Our study revealed that D-lactate was highly sensitive and specific in identifying PJI by applying MSIS criteria (pooled sensitivity and specificity of 0.82 and 0.76, respectively), indicating a comparable, extremely high diagnostic ability to identify PJI using this biomarker. Karbysheva et al. reported that D-lactate is comparable to the synovial fluid leukocyte count [9]. Advantages of the D-lactate test are the low volume of synovial fluid required (50 μL), quick turnaround time (45 min), and low expense (calculated on actual production costs). The high sensitivity and rapid availability of results make this biomarker particularly useful as a point-of-care screening test for PJI. Karbysheva et al. also diagnosed PJI and evaluated treatment success with D-lactate according to modified Zimmerli criteria [23]. They found that the optimal D-lactate cut-off was 1.2 mmol/L (sensitivity = 98%, specificity = 84%). D-lactate has better sensitivity for the diagnosis of PJI (98%) than leukocytes and neutrophils (80% and 89%, respectively, P < 0.0001). The concentration of D-lactate decreased below the cut off within four weeks after revision surgery, showing relapse of infection (P < 0.0001). D-lactate has the best sensitivity as an independent diagnostic method and could be implemented for the evaluation of treatment success.

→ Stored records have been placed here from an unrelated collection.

/-- A poll with a telegram. A member of a pair that holds no session answers each valid copy with a join request, until the master has
admitted it again and polls it in the session that it has opened (R339, R380; DEDUCED, log 142). -/
def State.receivePoll (s : State) (x : LinkRx) : State :=
  let t := x.bytes
  let sends : Bool := s.link.node == .answering
  if s.file.paired && sends && !s.heldSession t then
    let b := s.bareValid x (s.bareJudge t)
    if opensSession t && decide (2 ≤ b.1.count) then
      (s.updAll fun _ L => L.setSession ownSess fun S => S.reopen .opening).sessionPoll x sends
    else
      let q := b.2.takeCopyOf x b.1 fun l => (s.lane.get l).session ownSess
      let s := if q.fresh then q.s.pollHeard t else q.s
      if q.heard then s.sendJoin x q.fresh else s
  else s.sessionPoll x sends

/-- POLL (R305, R313, R380): each lane checks each copy; what two lanes have used takes effect, and the holder answers on the channel
of each copy that two lanes found valid. -/
def execPoll (x : LinkRx) (s : State) : Host.Outcome State Fault Refusal :=
  let q := s.linkFive x 2 none (s.role == .lineside && s.pollPlaced x)
  if !q.1 ∨ s.role ≠ .lineside then .next q.2
  else
    let s := q.2
    if lkInvite x.bytes then
      let r := s.takeCopyOf x (s.linkLanes x) fun _ => {}
      let s := if r.fresh then r.s.pollHeard x.bytes else r.s
      .next (if r.heard && s.link.node == .answering then s.sendJoin x r.fresh else s)
    else .next (s.receivePoll x)

/-- The command timeout has expired since the latest valid poll (R335). -/
def State.pollExpired (s : State) : Bool :=
  match s.link.pollAt with | some t => decide (t.1 + s.file.cmdTmo * 1000000 ≤ s.now) | none => false

/-- CMD_TIMEOUT: every command bit is 0 (R18, R335). -/
def execCmdTimeout (s : State) : Host.Outcome State Fault Refusal :=
  if s.role = .lineside ∧ !s.link.timedOut ∧ s.pollExpired then
    .next (({ s with link := { s.link with timedOut := true, cmds := 0, cmdsFrozen := 0 } }).reportAll Base.plt 5 0)
  else .next s

/-! ### Answers at the master (R314, R326, R329, R331, R339) -/

/-- The window of the current slot on a channel (R314), where a poll or an invitation has left in it: 0 stands for PD at an invitation, and while it is unmeasured. -/
def State.answerWindow (s : State) (ch : PlCh) : Option (Nat × Nat) :=
  if s.link.node ≠ .master ∨ s.link.polled = 0 then none
  else
    let u := (s.unitCfg s.link.polled).getD ⟨0, 2, 0, 0, 0, 0, 0⟩
    let a := s.unitAdm s.link.polled
    let pd := match ch with | .chA => a.pdA | .chB => a.pdB
    some (s.link.pollEnd + u.tau * 1000 + (if s.link.invited ∨ pd = 0xFFFF then 0 else pd * 10),
      s.link.slotAt + s.link.slotLen - 1000)
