-- ==== Sys2Proof/Machine/Change.lean ====
section
/-! DEFINITION. Machine/Change.lean: service modes (R485 to R489), forces (R490 to R494), on-line change (R495 to R507) and the
shadow windows through which it loads programs (R188 to R190). Each write register has a check (`…Bar`, the reason or 0)
and an effect (`…Go`), which the rows and the input agreement step share. -/

namespace Sys2Proof.Machine

/-! ### Forces (R490, R491) -/

/-- The fields of `SV_FORCE` (R509). -/
def fcIdent (d : Word) : Nat := fieldOf d 0 16
def fcBit (d : Word) : Nat := fieldOf d 16 5
def fcValue (d : Word) : Nat := fieldOf d 21 1
def fcKind (d : Word) : Nat := fieldOf d 22 2
def fcOp (d : Word) : Nat := fieldOf d 24 2

/-- `SV_FORCE` with a given operation. -/
def withOp (d : Word) (op : Nat) : Word := setField d 24 2 op

/-- The package in a lane's staging area, by the length it states (R496). -/
def LaneSt.package (L : LaneSt) : Bytes := memBytes L.staging 0 (min (memLe L.staging 4 4) (64 * 1048576))

/-- The identities and the areas that the package in hand changes. -/
def State.deltaIdents (s : State) : List Nat := Config.deltaIdents (s.lane.get s.leadLane).package
def State.deltaAreas (s : State) : List Nat := Config.deltaAreas (s.lane.get s.leadLane).package

/-- The declared area in which an element lies. -/
def State.areaOf (s : State) (elem : Nat) : Option Nat :=
  (s.file.areas.find? fun a => s.areas.toNat.testBit a.area && a.elems.contains elem).map fun a => a.area

/-- The place of a force on an identity, kind and channel. -/
def LaneSt.forcePlace (L : LaneSt) (ident kind bit : Nat) : Option Nat :=
  (L.forces.find? fun e => e.2.ident == ident && e.2.kind == kind && e.2.bit == bit).map fun e => e.1

/-- The lowest free entry of the force table. -/
def LaneSt.freeForce (L : LaneSt) : Option Nat := (List.range 256).find? fun n => (L.forceAt n).isNone

/-- A force is possible in the module state: step 1 of R491. -/
def State.forceState (s : State) (vital : Bool) : Bool :=
  s.mstate == .run || s.mstate == .duty || (vital && s.mstate == .restartLocked)

/-- Steps 3 to 9 of R491 for a SET. -/
def State.forceSetBar (s : State) (w : Writer) (d : Word) : Nat :=
  let ident := fcIdent d
  let kind := fcKind d
  let vital : Bool := kind != 0
  let L := s.lane.get s.leadLane
  if (s.elemByIdent ident).isNone ∧ (s.varByIdent ident).isNone then 0x4C
  else if !vital ∧ !(match s.varByIdent ident with | some v => v.forceable | none => false) then 0x41
  else if vital ∧ !(match s.elemByIdent ident with
      | some e => decide (fcBit d < e.nchan) && e.kinds.getD (fcBit d) 0 == kind
      | none => false) then Reason.outOfRange
  else if vital ∧ !s.comm ∧ !(match s.elemByIdent ident with
      | some e => (s.areaOf e.num).isSome
      | none => false) then 0x42
  else if vital ∧ !w.cert then 0x43
  else if s.chg.st = .armed ∧ s.deltaIdents.contains ident then 0x45
  else if (L.forcePlace ident (kind + 1) (if vital then fcBit d else 0)).isNone ∧ L.freeForce.isNone then 0x40
  else 0

/-- The checks of a write of `SV_FORCE` (R491): the module's state first, then a reserved `KIND` or `OP`, as in R88. -/
def State.forceBar (s : State) (w : Writer) (d : Word) : Nat :=
  let vital : Bool := fcKind d != 0
  if !s.forceState vital then Reason.wrongState
  else if fcOp d = 0 ∧ vital ∧ s.twoOfTwo then Reason.degraded
  else if fcKind d = 3 ∨ fcOp d = 3 then Reason.outOfRange
  else match fcOp d with
    | 0 => s.forceSetBar w d
    | 1 =>
      if (s.elemByIdent (fcIdent d)).isNone ∧ (s.varByIdent (fcIdent d)).isNone then 0x4C
      else if vital ∧ !w.cert then 0x43 else 0
    | _ => if vital ∧ !w.cert then 0x43 else 0

/-- The entry of a force (R490). -/
def State.forceEntry (s : State) (w : Writer) (d : Word) : Bytes :=
  let vital : Bool := fcKind d != 0
  let area := if !vital then 0xFF else match s.elemByIdent (fcIdent d) with
    | some e => (s.areaOf e.num).getD 0xFE
    | none => 0xFE
  toLe 2 (fcIdent d) ++ [byteOf (fcKind d + 1), byteOf (if vital then fcBit d else 0), byteOf (fcValue d), byteOf area,
    byteOf (portCode w.port), 0] ++ toLe 4 w.certId.toNat ++ toLe 4 (s.cyc.num % 2 ^ 32)

/-- An entry emptied. -/
def LaneSt.dropForce (L : LaneSt) (n : Nat) : LaneSt := L.imgPut (Img.force n) (List.replicate 16 0)

/-- Every force that a test picks removed. -/
def LaneSt.dropForces (L : LaneSt) (pick : Force → Bool) : LaneSt :=
  L.forces.foldl (fun L e => if pick e.2 then L.dropForce e.1 else L) L

/-- The force in its entry, its own or the lowest free one. -/
def LaneSt.putForce (L : LaneSt) (ident kind bit : Nat) (e : Bytes) : LaneSt :=
  match L.forcePlace ident kind bit with
  | some n => L.imgPut (Img.force n) e
  | none => match L.freeForce with
    | some n => L.imgPut (Img.force n) e
    | none => L

/-- The effect of an accepted write of `SV_FORCE`: the table, and its record with the word written. A removal that names no force
changes nothing and leaves no record (DEDUCED, log 156). -/
def State.forceGo (s : State) (w : Writer) (d : Word) : State :=
  let kind := fcKind d + 1
  let bit := if kind = 1 then 0 else fcBit d
  let e := s.forceEntry w d
  let s := s.storeWb Reg.SV_FORCE d
  match fcOp d with
  | 0 => (s.updIn s.parts fun _ L => L.putForce (fcIdent d) kind bit e).event Base.sv 0x109 d.toNat
  | 1 =>
    if Lane.list.all fun l => !s.parts.get l || ((s.lane.get l).forcePlace (fcIdent d) kind bit).isNone then s
    else (s.updIn s.parts fun _ L => match L.forcePlace (fcIdent d) kind bit with
      | some n => L.dropForce n
      | none => L).event Base.sv 0x10A d.toNat
  | _ =>
    if Lane.list.all fun l => !s.parts.get l || (s.lane.get l).forces.all fun e => e.2.kind != kind then s
    else (s.updIn s.parts fun _ L => L.dropForces fun f => f.kind == kind).event Base.sv 0x10A d.toNat

/-- A write of `SV_FORCE` as the lanes agree it. -/
def State.writeForce (s : State) (p : Port) (d : Word) : State :=
  s.agreedWrite p Reg.SV_FORCE d (fun w => s.forceBar w d) fun w s => s.forceGo w d

/-- SV_FORCE_SET (R491). -/
def execSvForceSet (p : Port) (d : Word) (s : State) : Host.Outcome State Fault Refusal :=
  .next (s.writeForce p (withOp d 0))

/-- SV_FORCE_REMOVE (R491). -/
def execSvForceRemove (p : Port) (d : Word) (s : State) : Host.Outcome State Fault Refusal :=
  .next (s.writeForce p (withOp d 1))

/-- SV_FORCE_REMOVE_ALL (R491). -/
def execSvForceRemoveAll (p : Port) (d : Word) (s : State) : Host.Outcome State Fault Refusal :=
  .next (s.writeForce p (withOp d 2))

/-! ### Possession areas (R487) -/

def State.areaCfg (s : State) (a : Nat) : Option AreaCfg := s.file.areas.find? fun c => c.area == a

/-- A route that passes through an area is not FREE. -/
def State.areaBusy (s : State) (a : Nat) : Bool :=
  s.file.routes.any fun r => r.areas.contains a && (s.lane.get s.leadLane).routeState r.num != 0

/-- The force table holds a force on an element of an area. -/
def State.areaForced (s : State) (a : AreaCfg) : Bool :=
  s.forces.any fun e => e.2.kind != 1 && (match s.elemByIdent e.2.ident with
    | some c => a.elems.contains c.num
    | none => false)

/-- The checks of a write of `SV_POSS` (R486, R487). -/
def State.possBar (s : State) (w : Writer) (d : Word) : Nat :=
  if !s.forceState true then Reason.wrongState
  else match s.areaCfg (fieldOf d 0 5) with
  | none => Reason.outOfRange
  | some a =>
    if !w.cert then 0x43
    else if d.toNat.testBit 8 then (if s.areaBusy a.area then 0x46 else 0)
    else if s.areaForced a then 0x47 else 0

/-- An area declared or withdrawn. -/
def State.possGo (s : State) (d : Word) : State :=
  let on := d.toNat.testBit 8
  let bit := BitVec.ofNat 32 (2 ^ fieldOf d 0 5)
  let s := s.storeWb Reg.SV_POSS d
  ({ s with areas := if on then s.areas ||| bit else s.areas &&& ~~~bit }).event Base.sv (if on then 0x10B else 0x10C)
    (fieldOf d 0 5)

def State.writePoss (s : State) (p : Port) (d : Word) : State :=
  s.agreedWrite p Reg.SV_POSS d (fun w => s.possBar w d) fun _ s => s.possGo d

/-- DECLARE (R487). -/
def execDeclare (p : Port) (d : Word) (s : State) : Host.Outcome State Fault Refusal :=
  .next (s.writePoss p (setField d 8 1 1))

/-- WITHDRAW (R487). -/
def execWithdraw (p : Port) (d : Word) (s : State) : Host.Outcome State Fault Refusal :=
  .next (s.writePoss p (setField d 8 1 0))

/-! ### COMMISSIONING (R489) -/

/-- The checks of a write of `SV_MODE_REQ`. -/
def State.modeBar (s : State) (w : Writer) (d : Word) : Nat :=
  match fieldOf d 0 2 with
  | 1 =>
    if s.comm ∨ !(s.mstate = .run ∨ s.mstate = .duty) then Reason.wrongState
    else if s.twoOfTwo then Reason.degraded
    else if !s.file.commOk then 0x48
    else if !w.cert then 0x43 else 0
  | 2 => if !s.comm then Reason.wrongState else 0
  | _ => Reason.outOfRange

/-- COMMISSIONING entered or left: on leaving, no force remains, the declared possessions do, and the module is in
RESTART_LOCKED with its run identity unchanged; open shadow windows close (R190). -/
def State.modeGo (s : State) (d : Word) : State :=
  let s := s.storeWb Reg.SV_MODE_REQ d
  if fieldOf d 0 2 = 1 then ({ s with comm := true }).event Base.sv 0x10D 0
  else
    let s := ({ s with comm := false, prepare := none, confirmed := false, lockedGens := [] }).updIn s.parts fun _ L =>
      (L.dropForces fun _ => true).closeShadows
    (s.enter .restartLocked).event Base.sv 0x10E 0

def State.writeMode (s : State) (p : Port) (d : Word) : State :=
  s.agreedWrite p Reg.SV_MODE_REQ d (fun w => s.modeBar w d) fun _ s => s.modeGo d

/-- COMMISSIONING_ENTER (R489). -/
def execCommissioningEnter (p : Port) (d : Word) (s : State) : Host.Outcome State Fault Refusal :=
  .next (s.writeMode p (setField d 0 2 1))

/-- COMMISSIONING_LEAVE (R489). -/
def execCommissioningLeave (p : Port) (d : Word) (s : State) : Host.Outcome State Fault Refusal :=
  .next (s.writeMode p (setField d 0 2 2))

/-! ### Verification of a change (R498) -/

/-- The header and the check value of a package (R496), and its base: the ACTIVE file, or none for a complete file where one is taken
(R507). -/
def packageOk (pkg : Bytes) (active : StationFile) (full : Bool) : Bool :=
  let n := pkg.length
  decide (0x54 ≤ n) && ofLe (slice pkg 0 4) == 0x0D17A003 && ofLe (slice pkg 4 4) == n
    && ofLe (slice pkg (n - 4) 4) == crc32c (pkg.take (n - 4))
    && (if ofLe (slice pkg 8 32) = 0 then full else ofLe (slice pkg 8 32) == active.digest.toNat)
    && (let w := ofLe (slice pkg 0x48 4); w == 0 || decide (60 ≤ w ∧ w ≤ 86400))

/-- The items that no delta may change (R498). -/
def fixedSame (a b : StationFile) (mode : Nat) : Bool :=
  a.tUnits == b.tUnits && a.pct == b.pct && a.role == b.role && a.paired == b.paired && a.stationId == b.stationId
    && a.baseM == b.baseM && a.bcUnits == b.bcUnits && a.offUs == b.offUs && tableOf a mode == tableOf b mode

/-- The programs of a block in a file. -/
def StationFile.blockProgs (f : StationFile) (b : Nat) : List CellProg := f.progs.filter fun p => p.cell / 16 == b

/-- The shadow bank of a lane. -/
def LaneSt.shadow (L : LaneSt) : Nat := 1 - L.logic.bank

/-- The blocks that the new file leaves unchanged take their programs from the active bank. -/
def LaneSt.copyUnchanged (L : LaneSt) (new : StationFile) : LaneSt :=
  let old := L.flash.active
  let same (b : Nat) : Bool := old.blockProgs b == new.blockProgs b && old.phases == new.phases
    && old.slotsIn b == new.slotsIn b
  let sh := L.shadow
  let g := L.logic
  let keep := g.banks.filter fun e => !(e.1 / 2 ^ 22 == sh && same (e.1 / 2 ^ 18 % 16))
  let add := g.banks.filter fun e => e.1 / 2 ^ 22 == g.bank && same (e.1 / 2 ^ 18 % 16)
  let banks := add.foldl (fun m e => putD 0 m (sh * 2 ^ 22 + e.1 % 2 ^ 22) e.2) keep
  let put (m : List (Nat × Nat)) : List (Nat × Nat) := (List.range 16).foldl (fun m b =>
    if same b then putD 0 m (sh * 16 + b) (getD 0 m (g.bank * 16 + b)) else m) m
  let L := { L with logic := { g with banks := banks, phasesOf := put g.phasesOf, slotsOf := put g.slotsOf } }
  (List.range 16).foldl (fun L b => if same b then L.setFld (Reg.LF_SHD_STAT b) 0 2 2 else L) L

/-- The shadow banks hold a file's programs. -/
def LaneSt.shadowHolds (L : LaneSt) (f : StationFile) : Bool :=
  (L.logic.banks.filter fun e => e.1 / 2 ^ 22 == L.shadow) == f.bankOf L.shadow

/-- The shadow banks hold a file's programs, and these fit the phase and slot counts of the bank (R171). -/
def State.shadowFits (s : State) (L : LaneSt) (f : StationFile) : Bool :=
  L.shadowHolds f && programsFit s (L.onBank L.shadow) f

/-- Where a complete file may be loaded: RESTART_LOCKED (R507), and SYNC for a module that holds the blank file, which in LINESIDE role
reaches no state beyond it (R474; DEDUCED, log 157). -/
def State.takesFile (s : State) : Bool := s.mstate == .restartLocked || (s.mstate == .sync && s.file.blank)

/-- What a lane finds in VERIFYING: 0, or the reason; `fileFine` is whether the new file passed R470. -/
def State.verifyLane (s : State) (L : LaneSt) (fileFine : Bool) : Nat :=
  let pkg := L.package
  let full : Bool := ofLe (slice pkg 8 32) == 0
  let new := Config.rebuild pkg L.flash.active
  if !packageOk pkg L.flash.active s.takesFile then 0x4D
  else if !fileFine ∨ new.digest.toNat ≠ ofLe (slice pkg 0x28 32) then 0x4D
  else if !full ∧ !fixedSame L.flash.active new s.link.mode then 0x4F
  else if budgetUs new.tUnits new.pct * 1000 < new.wcet * 10 then 0x4E
  else if !fileOk s new then 0x4D
  else if !full ∧ !s.shadowFits (L.copyUnchanged new) new then 0x4D
  else 0

/-- The results of the lanes compared: VERIFIED or, for a complete file, STAGED; otherwise FAILED. -/
def State.verifyChange (s : State) (o : LaneSet) : State :=
  let r (l : Lane) : Nat := if s.isActive l then s.verifyLane (s.lane.get l) (o.get l) else 0
  let reason := if r .A ≠ 0 then r .A else if r .B ≠ 0 then r .B else r .C
  if reason ≠ 0 then
    ({ s with chg := { s.chg with st := .failed, reason := reason } }).event Base.sv 0x114 reason
  else
    let pkg := (s.lane.get s.leadLane).package
    let full : Bool := ofLe (slice pkg 8 32) == 0
    let w := ofLe (slice pkg 0x48 4)
    let s := s.updAll fun _ L =>
      let new := Config.rebuild L.package L.flash.active
      let L := { L with flash := { L.flash with staged := some new } }
      if full then L else L.copyUnchanged new
    ({ s with chg := { s.chg with
        st := if full then .staged else .verified, reason := 0, window := if w = 0 then 900 else w } }).event
      Base.sv 0x10F 0

/-- DELTA_VERIFY (R498). -/
def execDeltaVerify (o : LaneSet) (s : State) : Host.Outcome State Fault Refusal :=
  if s.chg.st = .verifying then .next (s.verifyChange o) else .next s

The strengths of the current study lie in the following two aspects. First, this is the first meta-analysis of D-lactate for the diagnosis of PJI. The results show that this method has the advantages of accuracy, economy and rapidity. It provides a new reference index for clinical practice and has important clinical significance. Second, our results point out the direction for future research, which indicates that the D-lactate concentration is likely to reflect the virulence and microbial load of pathogenic bacteria. At present, the relationship between the concentration of D-lactate in synovial fluid and the virulence of bacteria is not clear and needs further study.

Potential limitations of this meta-analysis should also be considered. First, our study only compared the results of D-lactate with MSIS guidelines. Second, the cut-off values were different, and there was no subgroup analysis, so the results were not uniform. Third, the included articles lacked prospective RCTs, resulting in a low quality of the results.

Conclusions

Based on the results of this meta-analysis, it could be concluded that joint fluid D-lactate has significant potential value for the diagnosis of periprosthetic joint infections with high sensitivity and specificity. Moreover, the test is very convenient and can be performed preoperatively or intraoperatively.